数据科学与工程系列学术报告“From Structure-based to Semantic-based: Towards Effective XML Keyword Search”

发布时间:2018-01-12浏览量:156

时间:201811811:00-12:00

地点:华东师范大学中北校区数学馆201

报告主题:From Structure-based to Semantic-based: Towards Effective XML Keyword Search

Abstract:

Keyword search in XML has gained popularity as it provides a user-friendly and easy way for users to query the XML data. Existing XML keyword search approaches on XML trees such as Lowest Common Ancestor (LCA) and its variants such as SLCA, MLCA, VLCA, and ELCA, are all LCA-based and they rely on the hierarchical structure of the XML document. This causes serious problems in processing XML keyword queries, such as meaningless answers, duplicated answers, incomplete answers, missing answers, and schema dependent answers. We analyze these serious problems of existing keyword search methods and show that the main reason of causing these problems is due to the unawareness of the Object-Relationship-Attribute (ORA) semantics in XML.

With the knowledge of ORA-semantics in the XML document, we are able to detect duplications of objects and relationship and resolve the first three problems of the LCA-based search approaches.

We present a new novel concept, called Common Relative (CR), and an algorithm based on the CR semantics to find more answers beyond LCA, i.e., the missing answers. The algorithm is independent of schema designs of the same data content as well.

We extend the keyword query language to include keywords that match the metadata, i.e., the tag names in XML document, and with group-by and aggregate functions including count, max, min, sum, etc. To process extended keyword queries correctly, we must use the ORA-semantics in the XML document to detect duplications of objects and relationships. Without using ORA-semantics, keyword queries with aggregate functions will be computed wrongly and return incorrect answers.

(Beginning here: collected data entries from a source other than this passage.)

-- ==== Sys2Proof/WellFormed.lean ====
section
/-! DEFINITION. Which commands the device's sides can deliver. -/

namespace Sys2Proof

/-- The eleven command codes of R194. -/
def panelCodes : List Octet := [0x01, 0x02, 0x03, 0x04, 0x05, 0x06, 0x10, 0x11, 0x12, 0x13, 0x1F]

/-- A command is well formed when its operands lie where the rule of its row puts them:
a transfer has 32 octets (R181), a frame completes with at most 36 octets (R15, reason 4 comes first),
a malformed report has a reason 1..5 (R15), a grant entry's asker is a station number (R134),
an unknown command is none of the eleven codes (R187), and a stretch between two transitions is not empty (R13). -/
def Instr.wellFormed : Instr → Bool
  | .hardReset => true
  | .resetRelease _ _ => true
  | .imageTransferDone octets => octets.length == 32
  | .addressNotAcknowledged _ => true
  | .heldLineTimeout _ => true
  | .retryWaitEnd => true
  | .joinExpiry => true
  | .refreshTick => true
  | .shareTick => true
  | .scanTick => true
  | .quietGapExpiry => true
  | .attemptSent => true
  | .attemptFailed _ => true
  | .headerArrival _ _ _ => true
  | .frameComplete octets _ => decide (octets.length ≤ 36)
  | .frameMalformed reason => decide (1 ≤ reason ∧ reason ≤ 5)
  | .sampleOctet _ => true
  | .framingFault => true
  | .partialWordDiscard => true
  | .runAckRising => true
  | .runAckFalling => true
  | .tripInActive => true
  | .tripInInactive => true
  | .startTimeout => true
  | .warmUpExpiry => true
  | .stopTimeout => true
  | .recallExpiry => true
  | .replyWindowExpiry => true
  | .grantHoldExpiry asker => decide (asker ≤ 31)
  | .holdOffExpiry => true
  | .dosePulseEnd _ => true
  | .setpointWordEnd => true
  | .pcsFall => true
  | .pcsRise => true
  | .status => true
  | .take => true
  | .readRow _ => true
  | .readQuantity _ => true
  | .readChannel _ => true
  | .bind _ _ _ _ _ => true
  | .rest => true
  | .wake => true
  | .faultClear => true
  | .releaseTrip _ => true
  | .restart _ _ _ => true
  | .unknownCommand code => !panelCodes.contains code
  | .lineTransition _ stretch => decide (0 < stretch)
  | .markRecessiveTimeout => true
  | .cutAttemptEnd => true
  | .panelOctetComplete _ => true
  | .smpInReleased => true

end Sys2Proof
end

ORA-Semantics can also be used to improve the quality of many database research areas such as RDB keyword search, data and schema integration, etc.

Speaker: Ling, Tok Wang

ling tok wang.jpg

Dr. LING Tok Wang is a professor in Computer Science Department at the National University of Singapore. He was Head of IT Division, Deputy Head of the Department of Information Systems and Computer Science, and Vice Dean of the School of Computing of the University. His research interests include Database Modeling, Entity-Relationship Approach, Object-Oriented Data Model, Normalization Theory, Semi-Structured Data Model, XML Twig Pattern Query Processing, XML and Relational Database Keyword Query Processing. He serves/served on the steering committees of 5 international conferences, including ER, DASFAA, DOOD, and BigComp. He was the steering committee chair of both ER and DASFAA, and currently the steering committee chair of BigComp. He served as Conference Co-chair of 11 international conferences, including ER 2004, DASFAA 2005, SIGMOD 2007, VLDB 2010, BigComp 2015, and ER 2018. He served as Program Committee Co-chair of 6 international conferences, including DASFAA 1995, ER 1998, ER 2003, and ER 2011. He received the ACM Recognition of Service Award in 2007, the DASFAA Outstanding Contributions Award in 2010, and the Peter P. Chen Award in 2011.